By Anita Gates
TV Guide
Oct. 14-20, 2000
This season, another unhappy New York lawyer (Thomas Cavanagh) packs up and goes home to the fictional town of Stuckeyville on NBC's Ed... "There is this fantasy of what it would it be like to start over," says Rob Burnett, Ed's creator and executive producer. "Ed, in his moment of crisis, is looking through pictures and asks, 'When was the last time I was really happy?' [Then he decides:] 'I'm going to now go re-create my past."
Ed's moment is actually one very bad day in which he's fired from a Manhattan law firm, only to come home and find his wife in bed with the mailman. No wonder his gaze falls longingly upon a photo of Carol Vessey (Julie Bowen), the girl he adored from a far in high school. So when he revisits Stuckeyville and runs into the still-beautiful Carol, he promptly buys the local bowling alley and moves home.

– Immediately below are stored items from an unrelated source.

-- ==== Sys2Proof/Laws/Encoding.lean ====
section
/-! SUPPORT. How a field is read back from an assembled word: the fields are laid out from the top down, a slice below a
field does not see it, and a slice that starts at or above a field's place sees only that field. -/

namespace Sys2Proof.Laws

/-- The fields stand from the top down, each below `top` and each above the next. -/
def Laid : Nat → List (Nat × Nat) → Prop
  | _, [] => True
  | top, (v, lo) :: rest => lo ≤ top ∧ v < 2 ^ (top - lo) ∧ Laid lo rest

/-- A slice of a number, as `slice` takes it of a word. -/
def numSlice (n hi lo : Nat) : Nat := n / 2 ^ lo % 2 ^ (hi - lo + 1)

theorem assemble_lt {top : Nat} {l : List (Nat × Nat)} (h : Laid top l) : assemble l < 2 ^ top := by
  induction l generalizing top with
  | nil => exact Nat.two_pow_pos top
  | cons f rest ih =>
    obtain ⟨v, lo⟩ := f
    obtain ⟨hle, hv, hr⟩ := h
    have h1 := ih hr
    have h2 : 2 ^ top = 2 ^ (top - lo) * 2 ^ lo := by rw [← pow_add]; congr 1; omega
    have h3 : (v + 1) * 2 ^ lo ≤ 2 ^ (top - lo) * 2 ^ lo := Nat.mul_le_mul_right _ hv
    have h4 : (v + 1) * 2 ^ lo = v * 2 ^ lo + 2 ^ lo := by ring
    simp only [assemble]
    omega

/-- A slice below a field does not see it. -/
theorem numSlice_below {v lo hi l : Nat} {rest : List (Nat × Nat)} (h : hi < lo) (hl : l ≤ hi) :
    numSlice (assemble ((v, lo) :: rest)) hi l = numSlice (assemble rest) hi l := by
  have h1 : 2 ^ lo = 2 ^ (hi - l + 1) * 2 ^ (lo - hi - 1) * 2 ^ l := by
    rw [← pow_add, ← pow_add]; congr 1; omega
  have h2 : v * 2 ^ lo + assemble rest = assemble rest + v * (2 ^ (hi - l + 1) * 2 ^ (lo - hi - 1)) * 2 ^ l := by
    rw [h1]; ring
  simp only [numSlice, assemble]
  rw [h2, Nat.add_mul_div_right _ _ (Nat.two_pow_pos l),
    show v * (2 ^ (hi - l + 1) * 2 ^ (lo - hi - 1)) = 2 ^ (hi - l + 1) * (v * 2 ^ (lo - hi - 1)) by ring,
    Nat.add_mul_mod_self_left]

/-- A slice that starts at or above a field's place, with no field above it, sees that field only. -/
theorem numSlice_from {v lo hi l : Nat} {rest : List (Nat × Nat)} (h : lo ≤ l) (hr : Laid lo rest) :
    numSlice (assemble ((v, lo) :: rest)) hi l = numSlice v (hi - lo) (l - lo) := by
  have hlt := assemble_lt hr
  have h1 : 2 ^ l = 2 ^ lo * 2 ^ (l - lo) := by rw [← pow_add]; congr 1; omega
  simp only [numSlice, assemble]
  rw [h1, ← Nat.div_div_eq_div_mul, Nat.add_comm, Nat.add_mul_div_right _ _ (Nat.two_pow_pos lo),
    Nat.div_eq_of_lt hlt, Nat.zero_add, show hi - lo - (l - lo) = hi - l by omega]

theorem numSlice_nil (hi l : Nat) : numSlice (assemble []) hi l = 0 := by simp [numSlice, assemble]

/-- A value that fits its slice reads back whole. -/
theorem numSlice_whole {v hi : Nat} (h : v < 2 ^ (hi + 1)) : numSlice v hi 0 = v := by
  simpa [numSlice] using Nat.mod_eq_of_lt h

/-- A slice above all bits of a value is zero. -/
theorem numSlice_above {v hi l : Nat} (h : v < 2 ^ l) : numSlice v hi l = 0 := by
  simp [numSlice, Nat.div_eq_of_lt h]

/-- A bit vector's slice from its lowest bit to its highest or beyond is its number. -/
theorem numSlice_bitVec_whole {w hi : Nat} (b : BitVec w) (h : w ≤ hi + 1) : numSlice b.toNat hi 0 = b.toNat :=
  numSlice_whole (Nat.lt_of_lt_of_le b.isLt (Nat.pow_le_pow_right (by decide) h))

/-- A slice above a bit vector's highest bit is zero. -/
theorem numSlice_bitVec_above {w hi l : Nat} (b : BitVec w) (h : w ≤ l) : numSlice b.toNat hi l = 0 :=
  numSlice_above (Nat.lt_of_lt_of_le b.isLt (Nat.pow_le_pow_right (by decide) h))

theorem numSlice_bool_whole {hi : Nat} (b : Bool) : numSlice b.toNat hi 0 = b.toNat :=
  numSlice_whole (Nat.lt_of_lt_of_le b.toNat_lt
    (Nat.pow_le_pow_right (n := 2) (i := 1) (by decide) (by omega)))

theorem numSlice_bool_above {hi l : Nat} (b : Bool) (h : 1 ≤ l) : numSlice b.toNat hi l = 0 :=
  numSlice_above (Nat.lt_of_lt_of_le b.toNat_lt (Nat.pow_le_pow_right (n := 2) (i := 1) (by decide) h))

/-- A number that fits a 16-bit field reads back whole. -/
theorem numSlice_fits16 {n : Nat} (h : n < 65536) : numSlice n 15 0 = n := numSlice_whole h

/-- A number that fits the 8-bit field `BSZ` reads back whole, and nothing stands above it. -/
theorem numSlice_fits8 {n : Nat} (h : n < 256) : numSlice n 7 0 = n := numSlice_whole h

theorem numSlice_fits8_above {n hi l : Nat} (h : n < 256) (hl : 8 ≤ l) : numSlice n hi l = 0 :=
  numSlice_above (Nat.lt_of_lt_of_le h (Nat.pow_le_pow_right (n := 2) (i := 8) (by decide) hl))

/-- What stands below the first field of a layout is a layout. -/
theorem Laid.tail {top v lo : Nat} {rest : List (Nat × Nat)} (h : Laid top ((v, lo) :: rest)) : Laid lo rest := h.2.2

/-- All the fields of a command's word, the opcode byte first. -/
def layoutOf (i : Instr) : List (Nat × Nat) := ((opcodeByte i.opcode).toNat, 120) :: fieldsOf i

theorem kindCode_lt (k : ParityKind) : kindCode k < 4 := by cases k <;> decide

theorem numSlice_kind_whole {hi : Nat} (k : ParityKind) (h : 1 ≤ hi) : numSlice (kindCode k) hi 0 = kindCode k :=
  numSlice_whole (Nat.lt_of_lt_of_le (kindCode_lt k)
    (Nat.pow_le_pow_right (n := 2) (i := 2) (by decide) (by omega)))

theorem numSlice_kind_above {hi l : Nat} (k : ParityKind) (h : 2 ≤ l) : numSlice (kindCode k) hi l = 0 :=
  numSlice_above (Nat.lt_of_lt_of_le (kindCode_lt k) (Nat.pow_le_pow_right (n := 2) (i := 2) (by decide) h))

theorem kindOfCode_kindCode (k : ParityKind) : kindOfCode (kindCode k) = k := by cases k <;> rfl

theorem opcodeOfByte_opcodeByte (o : Opcode) : opcodeOfByte (opcodeByte o) = some o := by cases o <;> decide

/-- A word with a command's opcode byte and zeros in its must-be-zero ranges decodes to that command. -/
theorem decode_of_opcode {cw : CommandWord} {o : Opcode} (h : opcodeOf cw = opcodeByte o)
    (hz : reservedZero o cw = true) : decode cw = .ok (operandsOf o cw) := by
  unfold decode
  rw [h, opcodeOfByte_opcodeByte]
  simp only [hz, if_true]

/-- The operand fields of a well-formed command lie below the opcode byte and do not overlap. -/
theorem fieldsOf_laid (i : Instr) (h : i.wellFormed = true) : Laid 120 (fieldsOf i) := by
  have hk := kindCode_lt
  have h4 : ∀ b : BitVec 4, b.toNat < 16 := fun b => b.isLt
  have h8 : ∀ b : BitVec 8, b.toNat < 256 := fun b => b.isLt
  have h16 : ∀ b : BitVec 16, b.toNat < 65536 := fun b => b.isLt
  have h32 : ∀ b : BitVec 32, b.toNat < 4294967296 := fun b => b.isLt
  have h1 : ∀ b : Bool, b.toNat < 2 := Bool.toNat_lt
  have up : ∀ {n m k : Nat}, n < m → m ≤ k → n < k := fun h h' => Nat.lt_of_lt_of_le h h'
  cases i <;> simp only [Instr.wellFormed, fits16, fits8, Bool.and_eq_true, decide_eq_true_eq] at h <;>
    simp only [fieldsOf, Laid, Nat.reduceSub, Nat.reducePow, Nat.reduceLeDiff, true_and, and_true] <;>
    (repeat' apply And.intro) <;>
    first
      | exact up (h4 _) (by decide)
      | exact up (h1 _) (by decide)
      | exact up (hk _) (by decide)
      | exact up (h8 _) (by decide)
      | exact up (h16 _) (by decide)
      | exact up (h32 _) (by decide)
      | omega

/-- The layout of a well-formed command's word. -/
theorem layoutOf_laid (i : Instr) (h : i.wellFormed = true) : Laid 128 (layoutOf i) :=
  ⟨by decide, by have := (opcodeByte i.opcode).isLt; simpa using this, fieldsOf_laid i h⟩

/-- A slice of an encoded word is a slice of its layout. -/
theorem slice_encode (i : Instr) (h : i.wellFormed = true) (hi lo : Nat) :
    slice (encode i) hi lo = numSlice (assemble (layoutOf i)) hi lo := by
  have := assemble_lt (layoutOf_laid i h)
  simp only [slice, encode, numSlice, layoutOf, BitVec.toNat_ofNat] at this ⊢
  rw [Nat.mod_eq_of_lt this]

end Sys2Proof.Laws
end

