-- ==== Sys2Proof/Tests/Slice0.lean ====
section
/-! SUPPORT. Tests. The words and the expected results come from spec/95_test_vectors.md and spec/96_derived_vectors.md,
or were assembled by hand from the field tables of 30_encoding.md where a comment says so. The theorems that begin
`witness_` meet all hypotheses of the statement they are named after. -/

namespace Sys2Proof.Tests

-- One theorem at a time: each kernel evaluation in parallel would reserve a thread stack of its own.
set_option Elab.async false

open Sys2Proof.Machine Sys2Proof.Safety Sys2Proof.Laws

/-! ## Helpers -/

/-- The cells of a buffer whose bytes from index 0 are listed. -/
def cellsOf (b : BufferIndex) (bytes : List Nat) : List Host.Cell :=
  bytes.mapIdx fun k v => (cellAddr b k, BitVec.ofNat 8 v)

/-- Two buffers with the bytes listed, right after a reset that hands them over. -/
def engine (b0 b1 : List Nat) (even : Bool := false) : State :=
  powerOn { nbytes := [b0.length, b1.length], evenPassParity := even } (cellsOf 0 b0 ++ cellsOf 1 b1)

/-- Buffer 0 of the spec's reference state (95_test_vectors.md, Notation). -/
def ramp : List Nat :=
  [0x00, 0x11, 0x22, 0x33, 0x44, 0x55, 0x66, 0x77, 0x88, 0x99, 0xAA, 0xBB, 0xCC, 0xDD, 0xEE, 0xFF]

/-- The spec's reference state; buffer 1 is zero. -/
def start : State := engine ramp (List.replicate 16 0)

/-- Buffer 0 holds "123456789". -/
def digits : State := engine [0x31, 0x32, 0x33, 0x34, 0x35, 0x36, 0x37, 0x38, 0x39, 0, 0, 0, 0, 0, 0, 0] ramp

/-- Four bytes of parity blocks (44_parity.md R133, example). -/
def blocks (even : Bool) : State := engine [0xB9, 0x7E, 0x00, 0xFF] [0] even

/-- The next state of an outcome; `State.reset` where there is none. -/
def after : Host.Outcome State Fault Refusal → State
  | .next t => t
  | .fault _ => State.reset
  | .refused _ => State.reset

/-- The outcome is a next state. -/
def isNext : Host.Outcome State Fault Refusal → Bool
  | .next _ => true
  | .fault _ => false
  | .refused _ => false

theorem eq_next {o : Host.Outcome State Fault Refusal} (h : isNext o = true) : o = .next (after o) := by
  cases o with
  | next t => rfl
  | fault r => cases h
  | refused r => cases h

/-- The state after the step that runs the word. -/
def run (s : State) (w : Nat) : State := after (step (s.withFetchWord 128 w))

/-- `STATUS`, `RESULT` and `FSR` after the word. -/
def answer (s : State) (w : Nat) : Option (Nat × Nat) × Nat :=
  ((run s w).rsp.map fun r => ((statusField r).toNat, (resultField r).toNat), (run s w).fsr.toNat)

/-- The first `n` bytes of a buffer. -/
def bytesFrom (s : State) (b : BufferIndex) (n : Nat) : List Nat := (bytesAt s.mem b 0 n).map BitVec.toNat

/-! ## WellFormed: one ill-formed command for each check, refused; and the limits accepted -/

theorem test_ill_formed_refused :
    ([.getBit 0 65536,
      .setBit 0 65536 true,
      .getBits8 0 65536 1,
      .getBits8 0 0 65536,
      .getBits16 0 65536 1,
      .getBits16 0 0 65536,
      .getBits32 0 65536 1,
      .getBits32 0 0 65536,
      .getBits64 0 65536 1,
      .getBits64 0 0 65536,
      .setBits 0 65536 0 1,
      .setBits 0 0 0 65536,
      .copyBits 0 65536 0 0 1,
      .copyBits 0 0 0 65536 1,
      .copyBits 0 0 0 0 65536,
      .reverseBits 0 65536 1,
      .reverseBits 0 0 65536,
      .checkParity 0 65536 0 .even 1,
      .checkParity 0 0 65536 .even 1,
      .checkParity 0 0 0 .even 256,
      .crc8 0 65536 0 0 0 false false 0,
      .crc8 0 0 65536 0 0 false false 0,
      .crc16 0 65536 0 0 0 false false 0,
      .crc16 0 0 65536 0 0 false false 0,
      .crc8Chk 0 65536 0 0 0 false false 0 0,
      .crc8Chk 0 0 65536 0 0 false false 0 0,
      .crc16Chk 0 65536 0 0 0 false false 0 0,
      .crc16Chk 0 0 65536 0 0 false false 0 0] : List Instr).all (fun i => !i.wellFormed) = true := by
  decide

theorem test_limits_well_formed :
    ([.getBit 15 65535, .copyBits 15 65535 15 65535 65535, .checkParity 15 65535 65535 .always1 255,
      .crc16Chk 15 65535 65535 0xFFFF 0xFFFF true true 0xFFFF 0xFFFF] : List Instr).all (fun i => i.wellFormed) = true := by
  decide

/-! ## Decode: for every command a word written out field by field -/

/-- 96, section 2.1. -/
theorem test_decode_getBit : decode 0x0100000B000000000000000000000000#128 = .ok (.getBit 0 11) := by decide +kernel

/-- 95, program P2. -/
theorem test_decode_setBit : decode 0x02010009000000000000000000000001#128 = .ok (.setBit 1 9 true) := by decide +kernel

/-- 95, program P1. -/
theorem test_decode_getBits8 : decode 0x03000034000400000000000000000000#128 = .ok (.getBits8 0 52 4) := by decide +kernel

/-- 95, program P1. -/
theorem test_decode_getBits16 : decode 0x04000034000900000000000000000000#128 = .ok (.getBits16 0 52 9) := by decide +kernel

/-- 95, program P1. -/
theorem test_decode_getBits32 : decode 0x05000014002000000000000000000000#128 = .ok (.getBits32 0 20 32) := by decide +kernel

/-- 96, section 2.2. -/
theorem test_decode_getBits64 : decode 0x06000009003800000000000000000000#128 = .ok (.getBits64 0 9 56) := by decide +kernel

/-- 96, section 2.3. -/
theorem test_decode_setBits : decode 0x0700000C0008000000000000000000AB#128 = .ok (.setBits 0 12 0xAB 8) := by decide +kernel

/-- by hand: BUFB = 5, BUFA = 2, POS, LEN, POSB all different (R62). -/
theorem test_decode_copyBits : decode 0x085212340056789A0000000000000000#128 = .ok (.copyBits 2 0x1234 5 0x789A 0x56) := by decide +kernel

/-- 43_reverse_push.md R120, example. -/
theorem test_decode_reverseBits : decode 0x0900000C000900000000000000000000#128 = .ok (.reverseBits 0 12 9) := by decide +kernel

/-- by hand (R62). -/
theorem test_decode_pushBit : decode 0x0A070000000000000000000000000001#128 = .ok (.pushBit 7 true) := by decide +kernel

/-- 96, section 2.7. -/
theorem test_decode_testParity32 : decode 0x0B000000000000000000000112345678#128 = .ok (.testParity32 0x12345678 .odd) := by decide +kernel

/-- by hand (R63). -/
theorem test_decode_genParity32 : decode 0x0C000000000000000000000389ABCDEF#128 = .ok (.genParity32 0x89ABCDEF .always1) := by decide +kernel

/-- by hand (R62). -/
theorem test_decode_checkParity : decode 0x0D010006000F00000000000200000005#128 = .ok (.checkParity 1 6 15 .always0 5) := by decide +kernel

/-- by hand: every field different (R65). -/
theorem test_decode_crc8 : decode 0x0E0301020304000200AB00CD00EF0000#128 = .ok (.crc8 3 0x102 0x304 0xAB 0xCD true false 0xEF) := by decide +kernel

/-- by hand: every field different (R65). -/
theorem test_decode_crc16 : decode 0x0F03010203040001ABCDEF0123450000#128 = .ok (.crc16 3 0x102 0x304 0xABCD 0xEF01 false true 0x2345) := by decide +kernel

/-- by hand (R65). -/
theorem test_decode_crc8Chk : decode 0x100301020304000100AB00CD00EF0012#128 = .ok (.crc8Chk 3 0x102 0x304 0xAB 0xCD false true 0xEF 0x12) := by decide +kernel

/-- 95, section CRC vectors. -/
theorem test_decode_crc16Chk : decode 0x11000000000900031021FFFFFFFF906E#128 = .ok (.crc16Chk 0 0 9 0x1021 0xFFFF true true 0xFFFF 0x906E) := by decide +kernel

/-- The word of a command with every field at its place encodes back (by hand, R62, R65). -/
theorem test_encode_words :
    encode (.copyBits 2 0x1234 5 0x789A 0x56) = 0x085212340056789A0000000000000000#128 ∧
    encode (.crc8Chk 3 0x102 0x304 0xAB 0xCD false true 0xEF 0x12) = 0x100301020304000100AB00CD00EF0012#128 ∧
    encode (.checkParity 1 6 15 .always0 5) = 0x0D010006000F00000000000200000005#128 := by decide +kernel

/-- R68: the all-zero word, the first and the last reserved opcode. -/
theorem test_reserved_opcodes :
    decode 0#128 = .error .reservedOpcode ∧
    decode 0x12000000000000000000000000000000#128 = .error .reservedOpcode ∧
    decode 0xFF000000000000000000000000000000#128 = .error .reservedOpcode := by decide +kernel

/-- R69 (96, section 2.9): an EXPECT that does not fit 8 bits; and one bit at either end of a range. -/
theorem test_must_be_zero_words :
    decode 0x100000000009000000070000000001F4#128 = .error .mustBeZero ∧
    decode 0x01100000000000000000000000000000#128 = .error .mustBeZero ∧
    decode 0x01000000000000000000000000000001#128 = .error .mustBeZero := by decide +kernel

"What if a guy in that position suddenly got a completely clean slate?" asks Burnett, 38, who left North Caldwell, New Jersey, for New York City 15 years ago. "I think there's something very compelling about that."
On the other hand, if a person's in the market for a new life, why not move to Paris? Or Hawaii? But Stuckeyville? On TV, the lure of the familiar is irresistible. And that visceral reaction to the streets and byways of your childhood seems universal.